In the last twenty years, Italian producers – both large and small – have been tramping the fields and hills of their zones seeking out native vinesand in this way rediscovering lost pieces of their viticultural heritage. Using modern technology, winemakers are now able to fully express the potential of these grapes. The results of their dedicated research are arriving in wine shops around the world, and offer wine lovers a luscious range of flavors and fragrances unavailable from any other country. When you taste a wine from an Italian variety, I want you to close your eyes, inhale deeply and really think about its fragrance before you take your first mouthful. What are the connections it brings to mind? Perhaps mature Garganega reminds you of ripe pears, or maybe the scent of Alpine flowers emerges from a glass of Nebbiolo-based Carema.

Then take a generous amount of wine in your mouth and swish it around, letting it reach every taste bud. Allow yourself to discover the flavours of these original wines: that tangy burst of blueberries in Nero d’Avola, the touch of elder flower which defines a well-made Verdicchio, and the enticing sweetly bitter flavour of the pulp near the cherry stone of young Sangiovese.
What follows is a brief survey of 3 of Veneto’s most popular indigenous grape varieties.

This is the grape variety that forms the backbone of the Veneto region’s best known reds: Bardolino, Valpolicella and Amarone. These wines vary in style from charming zesty rosès, through medium-bodied reds to the rich, powerful Amarones, made from semi-dried grapes. Corvina-based wines all have a fresh, delicate bitter-cherry note in their perfumes.

Garganega is believed to be of Greek origin. While found in isolated pockets throughout Italy, it produces its most memorable results in the Veneto provinces of Vicenza, Padua and Verona. When grown in optimum sites, when yields are kept low and when the grapes are allowed to fully ripen, this variety is capable of producing whites with delicate flavors of pear, pineapple and apricot which become fuller and more luscious as the wines matures. It is the major (sometimes sole) component in Soave.
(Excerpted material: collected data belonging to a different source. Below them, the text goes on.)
/-- Indirect records of THM (R390, R426). -/
def thmIndirect : List RegDef :=
  [ ⟨0x1000, 56, 16, [⟨15, 0, .ro, 0x0⟩, ⟨31, 16, .ro, 0x0⟩]⟩ -- THM_SENS
  , ⟨0x1004, 20, 16, [⟨15, 0, .ro, 0x0⟩, ⟨16, 16, .rl, 0x0⟩, ⟨17, 17, .rl, 0x0⟩, ⟨31, 24, .rw, 0x8⟩]⟩ -- THM_SENSM_DIE
  , ⟨0x1144, 36, 16, [⟨15, 0, .ro, 0x0⟩, ⟨16, 16, .rl, 0x0⟩, ⟨17, 17, .rl, 0x0⟩, ⟨31, 24, .rw, 0xA⟩]⟩ -- THM_SENSM_EXT
  , ⟨0x1008, 1, 4, [⟨7, 0, .ro, 0x1⟩, ⟨15, 8, .ro, 0x4⟩]⟩ -- THM_SENSN_0
  , ⟨0x1018, 1, 4, [⟨7, 0, .ro, 0x0⟩, ⟨15, 8, .ro, 0x5⟩]⟩ -- THM_SENSN_1
  , ⟨0x1028, 1, 4, [⟨7, 0, .ro, 0x3⟩, ⟨15, 8, .ro, 0x6⟩]⟩ -- THM_SENSN_2
  , ⟨0x1038, 1, 4, [⟨7, 0, .ro, 0x2⟩, ⟨15, 8, .ro, 0x7⟩]⟩ -- THM_SENSN_3
  , ⟨0x1048, 1, 4, [⟨7, 0, .ro, 0x0⟩, ⟨15, 8, .ro, 0x8⟩]⟩ -- THM_SENSN_4
  , ⟨0x1058, 1, 4, [⟨7, 0, .ro, 0x1⟩, ⟨15, 8, .ro, 0x9⟩]⟩ -- THM_SENSN_5
  , ⟨0x1068, 1, 4, [⟨7, 0, .ro, 0x2⟩, ⟨15, 8, .ro, 0xA⟩]⟩ -- THM_SENSN_6
  , ⟨0x1078, 1, 4, [⟨7, 0, .ro, 0x3⟩, ⟨15, 8, .ro, 0xB⟩]⟩ -- THM_SENSN_7
  , ⟨0x1088, 1, 4, [⟨7, 0, .ro, 0x4⟩, ⟨15, 8, .ro, 0xC⟩]⟩ -- THM_SENSN_8
  , ⟨0x1098, 1, 4, [⟨7, 0, .ro, 0x5⟩, ⟨15, 8, .ro, 0xE⟩]⟩ -- THM_SENSN_9
  , ⟨0x10A8, 1, 4, [⟨7, 0, .ro, 0x6⟩, ⟨15, 8, .ro, 0x10⟩]⟩ -- THM_SENSN_10
  , ⟨0x10B8, 1, 4, [⟨7, 0, .ro, 0x7⟩, ⟨15, 8, .ro, 0x12⟩]⟩ -- THM_SENSN_11
  , ⟨0x10C8, 1, 4, [⟨7, 0, .ro, 0x13⟩, ⟨15, 8, .ro, 0xD⟩]⟩ -- THM_SENSN_12
  , ⟨0x10D8, 1, 4, [⟨7, 0, .ro, 0xC⟩, ⟨15, 8, .ro, 0xE⟩]⟩ -- THM_SENSN_13
  , ⟨0x10E8, 1, 4, [⟨7, 0, .ro, 0xD⟩, ⟨15, 8, .ro, 0xF⟩]⟩ -- THM_SENSN_14
  , ⟨0x10F8, 1, 4, [⟨7, 0, .ro, 0xE⟩, ⟨15, 8, .ro, 0x10⟩]⟩ -- THM_SENSN_15
  , ⟨0x1108, 1, 4, [⟨7, 0, .ro, 0xF⟩, ⟨15, 8, .ro, 0x11⟩]⟩ -- THM_SENSN_16
  ]
  ++
  [ ⟨0x1118, 1, 4, [⟨7, 0, .ro, 0x10⟩, ⟨15, 8, .ro, 0x12⟩]⟩ -- THM_SENSN_17
  , ⟨0x1128, 1, 4, [⟨7, 0, .ro, 0x11⟩, ⟨15, 8, .ro, 0x13⟩]⟩ -- THM_SENSN_18
  , ⟨0x1138, 1, 4, [⟨7, 0, .ro, 0x12⟩, ⟨15, 8, .ro, 0xC⟩]⟩ -- THM_SENSN_19
  , ⟨0x1148, 36, 16, [⟨7, 0, .rw, 0xFF⟩, ⟨15, 8, .rw, 0xFF⟩]⟩ -- THM_SENSN_EXT
  , ⟨0x100C, 56, 16, [⟨15, 0, .ec, 0x0⟩, ⟨31, 16, .ec, 0x0⟩]⟩ -- THM_SENSC
  , ⟨0x1400, 1, 4, [⟨15, 0, .rw, 0x640⟩, ⟨31, 16, .rw, 0x30⟩]⟩ -- THM_THR_0
  , ⟨0x1410, 1, 4, [⟨15, 0, .rw, 0x690⟩, ⟨31, 16, .rw, 0x30⟩]⟩ -- THM_THR_1
  , ⟨0x1420, 1, 4, [⟨15, 0, .rw, 0x6E0⟩, ⟨31, 16, .rw, 0x30⟩]⟩ -- THM_THR_2
  , ⟨0x1430, 1, 4, [⟨15, 0, .rw, 0x730⟩, ⟨31, 16, .rw, 0x30⟩]⟩ -- THM_THR_3
  , ⟨0x1440, 1, 4, [⟨15, 0, .rw, 0x5A0⟩, ⟨31, 16, .rw, 0x30⟩]⟩ -- THM_THR_4
  , ⟨0x1450, 1, 4, [⟨15, 0, .rw, 0x5F0⟩, ⟨31, 16, .rw, 0x30⟩]⟩ -- THM_THR_5
  , ⟨0x1460, 1, 4, [⟨15, 0, .rw, 0x640⟩, ⟨31, 16, .rw, 0x30⟩]⟩ -- THM_THR_6
  , ⟨0x1470, 1, 4, [⟨15, 0, .rw, 0x690⟩, ⟨31, 16, .rw, 0x30⟩]⟩ -- THM_THR_7
  , ⟨0x1480, 1, 4, [⟨15, 0, .rw, 0x8000⟩, ⟨31, 16, .rw, 0x30⟩]⟩ -- THM_THR_8
  , ⟨0x1490, 1, 4, [⟨15, 0, .rw, 0x7FFF⟩, ⟨31, 16, .rw, 0x30⟩]⟩ -- THM_THR_9
  , ⟨0x14A0, 1, 4, [⟨15, 0, .rw, 0x8000⟩, ⟨31, 16, .rw, 0x30⟩]⟩ -- THM_THR_10
  , ⟨0x14B0, 1, 4, [⟨15, 0, .rw, 0x7FFF⟩, ⟨31, 16, .rw, 0x30⟩]⟩ -- THM_THR_11
  , ⟨0x14C0, 1, 4, [⟨15, 0, .rw, 0x8000⟩, ⟨31, 16, .rw, 0x30⟩]⟩ -- THM_THR_12
  , ⟨0x14D0, 1, 4, [⟨15, 0, .rw, 0x7FFF⟩, ⟨31, 16, .rw, 0x30⟩]⟩ -- THM_THR_13
  , ⟨0x14E0, 1, 4, [⟨15, 0, .rw, 0x8000⟩, ⟨31, 16, .rw, 0x30⟩]⟩ -- THM_THR_14
  ]
  ++
  [ ⟨0x14F0, 1, 4, [⟨15, 0, .rw, 0x7FFF⟩, ⟨31, 16, .rw, 0x30⟩]⟩ -- THM_THR_15
  , ⟨0x1500, 1, 4, [⟨15, 0, .rw, 0x8000⟩, ⟨31, 16, .rw, 0x30⟩]⟩ -- THM_THR_16
  , ⟨0x1510, 1, 4, [⟨15, 0, .rw, 0x7FFF⟩, ⟨31, 16, .rw, 0x30⟩]⟩ -- THM_THR_17
  , ⟨0x1520, 1, 4, [⟨15, 0, .rw, 0x8000⟩, ⟨31, 16, .rw, 0x30⟩]⟩ -- THM_THR_18
  , ⟨0x1530, 1, 4, [⟨15, 0, .rw, 0x7FFF⟩, ⟨31, 16, .rw, 0x30⟩]⟩ -- THM_THR_19
  , ⟨0x1540, 1, 4, [⟨15, 0, .rw, 0x8000⟩, ⟨31, 16, .rw, 0x30⟩]⟩ -- THM_THR_20
  , ⟨0x1550, 1, 4, [⟨15, 0, .rw, 0x7FFF⟩, ⟨31, 16, .rw, 0x30⟩]⟩ -- THM_THR_21
  , ⟨0x1560, 1, 4, [⟨15, 0, .rw, 0x8000⟩, ⟨31, 16, .rw, 0x30⟩]⟩ -- THM_THR_22
  , ⟨0x1570, 1, 4, [⟨15, 0, .rw, 0x7FFF⟩, ⟨31, 16, .rw, 0x30⟩]⟩ -- THM_THR_23
  , ⟨0x1580, 1, 4, [⟨15, 0, .rw, 0x0⟩, ⟨31, 16, .rw, 0x30⟩]⟩ -- THM_THR_24
  , ⟨0x1404, 25, 16, [⟨15, 0, .rw, 0xFA⟩, ⟨17, 16, .ro, 0x0⟩]⟩ -- THM_THRD
  , ⟨0x1408, 25, 16, [⟨31, 0, .ec, 0x0⟩]⟩ -- THM_THRT
  , ⟨0x1800, 4, 32, [⟨6, 0, .rw, 0x0⟩, ⟨7, 7, .rw, 0x0⟩, ⟨8, 8, .ro, 0x0⟩]⟩ -- THM_SUP
  , ⟨0x1804, 4, 32, [⟨15, 0, .ro, 0x0⟩]⟩ -- THM_SUP_SW
  , ⟨0x1808, 4, 32, [⟨15, 0, .ro, 0x0⟩, ⟨31, 16, .ro, 0x0⟩]⟩ -- THM_SUP_IN
  , ⟨0x180C, 4, 32, [⟨31, 0, .ro, 0x0⟩]⟩ -- THM_SUP_PIN
  , ⟨0x1810, 4, 32, [⟨31, 0, .ro, 0x0⟩]⟩ -- THM_SUP_POUT
  , ⟨0x1814, 4, 32, [⟨15, 0, .ro, 0x0⟩, ⟨31, 16, .ro, 0x0⟩]⟩ -- THM_SUP_OUT
  , ⟨0x1818, 4, 32, [⟨15, 0, .ro, 0x0⟩]⟩ -- THM_SUP_TEMP
  , ⟨0x181C, 4, 32, [⟨15, 0, .ec, 0x0⟩, ⟨31, 16, .ec, 0x0⟩]⟩ -- THM_SUP_CNT
  ]
  ++
  [ ⟨0x2000, 256, 32, [⟨31, 0, .ro, 0x0⟩]⟩ -- THM_SLOT_B
  , ⟨0x2004, 256, 32, [⟨31, 0, .ro, 0x0⟩]⟩ -- THM_SLOT_DEMAND
  , ⟨0x2008, 256, 32, [⟨31, 0, .ro, 0x0⟩]⟩ -- THM_SLOT_PIN
  , ⟨0x200C, 256, 32, [⟨31, 0, .ro, 0x0⟩]⟩ -- THM_SLOT_O
  , ⟨0x2010, 256, 32, [⟨15, 0, .ro, 0x0⟩, ⟨31, 16, .ro, 0x0⟩]⟩ -- THM_SLOT_RV
  , ⟨0x2014, 256, 32, [⟨15, 0, .ro, 0x0⟩, ⟨31, 16, .ro, 0x0⟩]⟩ -- THM_SLOT_SEQ
  , ⟨0x2018, 256, 32, [⟨2, 0, .ro, 0x0⟩, ⟨3, 3, .ro, 0x0⟩, ⟨4, 4, .ro, 0x0⟩, ⟨5, 5, .ro, 0x0⟩, ⟨15, 8, .ro, 0x0⟩]⟩ -- THM_SLOT_FLAGS
  , ⟨0x201C, 256, 32, [⟨31, 0, .ro, 0x0⟩]⟩ -- THM_SLOT_AGE
  , ⟨0x4000, 32, 32, [⟨31, 0, .ro, 0x0⟩]⟩ -- THM_FEED_W0
  , ⟨0x4004, 32, 32, [⟨31, 0, .ro, 0x0⟩]⟩ -- THM_FEED_W1
  , ⟨0x4008, 32, 32, [⟨31, 0, .ro, 0x0⟩]⟩ -- THM_FEED_W2
  , ⟨0x400C, 32, 32, [⟨31, 0, .ro, 0x0⟩]⟩ -- THM_FEED_W3
  , ⟨0x4010, 32, 32, [⟨31, 0, .ro, 0x0⟩]⟩ -- THM_FEED_A
  , ⟨0x4014, 32, 32, [⟨31, 0, .ro, 0x0⟩]⟩ -- THM_FEED_FLOOR
  , ⟨0x4018, 32, 32, [⟨15, 0, .ro, 0x0⟩, ⟨23, 16, .ro, 0x0⟩]⟩ -- THM_FEED_V
  , ⟨0x401C, 32, 32, [⟨31, 0, .ec, 0x0⟩]⟩ -- THM_FEED_RC
  ]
GLERA (the Grape formerly known as Prosecco)
Is there such a thing as too much success? You might ask the producers in the Conegliano-Valdobbiadene zone in the Veneto. For years they made a nice sparkling wine that they named after the grape Prosecco. Then came the boom! Prosecco was everywhere and with increased demand came widespread planting in zones far removed from the original Prosecco production area. Prosecco-mania has reached the point where, in Italy, the word prosecco has become a common synonym for generic sparkling wine, with people offering a “prosecchino” in bars, restaurants and even private homes. This has created a certain amount of chaos among the original Prosecco producers, whose vineyards are found in a small area in northern Veneto and Friuli. In order to protect the reputation of their wine producers in the original production areas decided to re-name the variety. The grape formerly known as Prosecco is now being called Glera, which has long been its name in local dialect. Since 2009 the DOC and DOCG production zones in the Veneto and Friuli have been known as the Prosecco zone.